Request for feature - user labels on fine-tunes

I apologize if this feature already exists and I missed it. I was hoping to add some metadata to my fine-tune models so that I don’t have to keep track of a separate list. My project necessitates a minimum of two dozen different fine-tuned models so keeping track of them I would like to be able to have my own label attached to them. Stuff like:

  • QuestionGenerator-v1
  • ContextSummarizer-v1

That sort of thing.

1 Like

Yes, this is a good feature request.

On another note - did you try combining these models into a single model, which can perform all those tasks? you can conditionally prefix each of the prompts, and then combine the examples together. That has a chance of better performance as long as your tasks are somewhat related.

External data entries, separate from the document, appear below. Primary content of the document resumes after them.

-- ==== Sys2Proof/Machine/References.lean ====
section
/-! DEFINITION. References, selection and holdover: candidates and their monitors (R274 to R283), selection (R284 to R287),
switch transactions (R288 to R291), domain states and the error bound (R292 to R294), larder and holdover (R295 to R300),
return of a reference (R301 to R304), the open loop (R305 to R307) and received quality levels (R308). -/

set_option Elab.async false

namespace Sys2Proof.Machine

/-! ### Access -/

/-- Candidate `i`. -/
def State.cand (s : State) (i : Nat) : Cand := spGet (Cand.reset i) s.refs.cands i

/-- The state with candidate `i` replaced. -/
def State.setCand (s : State) (i : Nat) (c : Cand) : State :=
  { s with refs := { s.refs with cands := spSet (Cand.reset i) s.refs.cands i c } }

/-- The references' part of domain `d`. -/
def State.rd (s : State) (d : Nat) : RsDom := if d = 0 then s.refs.domA else s.refs.domB

/-- The state with that part replaced. -/
def State.setRd (s : State) (d : Nat) (x : RsDom) : State :=
  if d = 0 then { s with refs := { s.refs with domA := x } } else { s with refs := { s.refs with domB := x } }

/-- STATE of candidate `i` (R281): 0 LOST, 1 QUALIFYING, 2 QUALIFIED, 3 DEGRADED, 4 DISQUALIFIED, 7 DISABLED. -/
def candState (i : Nat) (s : State) : Nat := s.getF (Reg.rsCandStatusState i)

/-- Priority of candidate `i` for domain `d`. -/
def prio (d i : Nat) (s : State) : Nat :=
  if d = 0 then s.getF (Reg.rsCandStatusPrioA i) else s.getF (Reg.rsCandStatusPrioB i)

/-- Whether candidate `i` is of kind TIME (R274). -/
def isTime (i : Nat) (s : State) : Bool :=
  if i < 4 then (s.cand i).timeKind else if i < 8 then true else decide (2 ≤ (s.cand i).lineMode)

/-- Comparison period of candidate `i` in 2⁻¹⁶ ns (R320). -/
def cmpPeriod (i : Nat) (s : State) : Nat := (s.cand i).cmpDiv * 10 ^ 12 * 2 ^ 16 / max 1 (s.cand i).nomFreq

/-- Whether candidate `i` is compared at 1 kHz or faster, and so uses the fast window and count (R320). -/
def isFast (i : Nat) (s : State) : Bool := decide (10 ^ 6 * (s.cand i).cmpDiv ≤ (s.cand i).nomFreq)

/-- The candidate selected for domain `d`. -/
def selOf (d : Nat) (s : State) : Option Nat :=
  if s.isF (Reg.rsDSelSelValid d) then some (s.getF (Reg.rsDSelSel d)) else none

/-- Outer-loop settings of domain `d`. -/
def State.loopCfg (s : State) (d : Nat) : LoopCfg := if d = 0 then s.dpll.loopA else s.dpll.loopB

/-- Lock window in 2⁻¹⁶ ns and lock count that candidate `i` uses in domain `d` (R319, R320). -/
def lockWindow (d i : Nat) (s : State) : Nat × Nat :=
  let l := s.loopCfg d
  if isFast i s then (l.winFast * 2 ^ 16 / 1000, l.nFast) else (l.winSlow * 2 ^ 16 / 1000, l.nSlow)

/-- A phase reduced to (−P/2, +P/2] (R288). -/
def reducePhase (v : Int) (p : Nat) : Int :=
  let m := v % p
  if (p : Int) < 2 * m then m - p else m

I have not tried that, but that’s a cool possibility. Could be good due to higher data counts.

1 Like

Multi task models, combining several of the above

This is one of the more advanced techniques, which we recommend tackling only after you’ve created single task models. Models trained to perform a variety of tasks generally perform better on those specific tasks, as well as having an additional benefit to generalize to similar tasks.

For example a chat bot would benefit from knowing about the particular domain that your company specializes in, your product catalogue as well as from a customer email triaging system and a sentiment analysis tool.

To train such fine tuned models it’s important to clearly separate those different use cases early within the prompt. We recommend using the first few words of the prompt to describe or differentiate the tasks to be performed.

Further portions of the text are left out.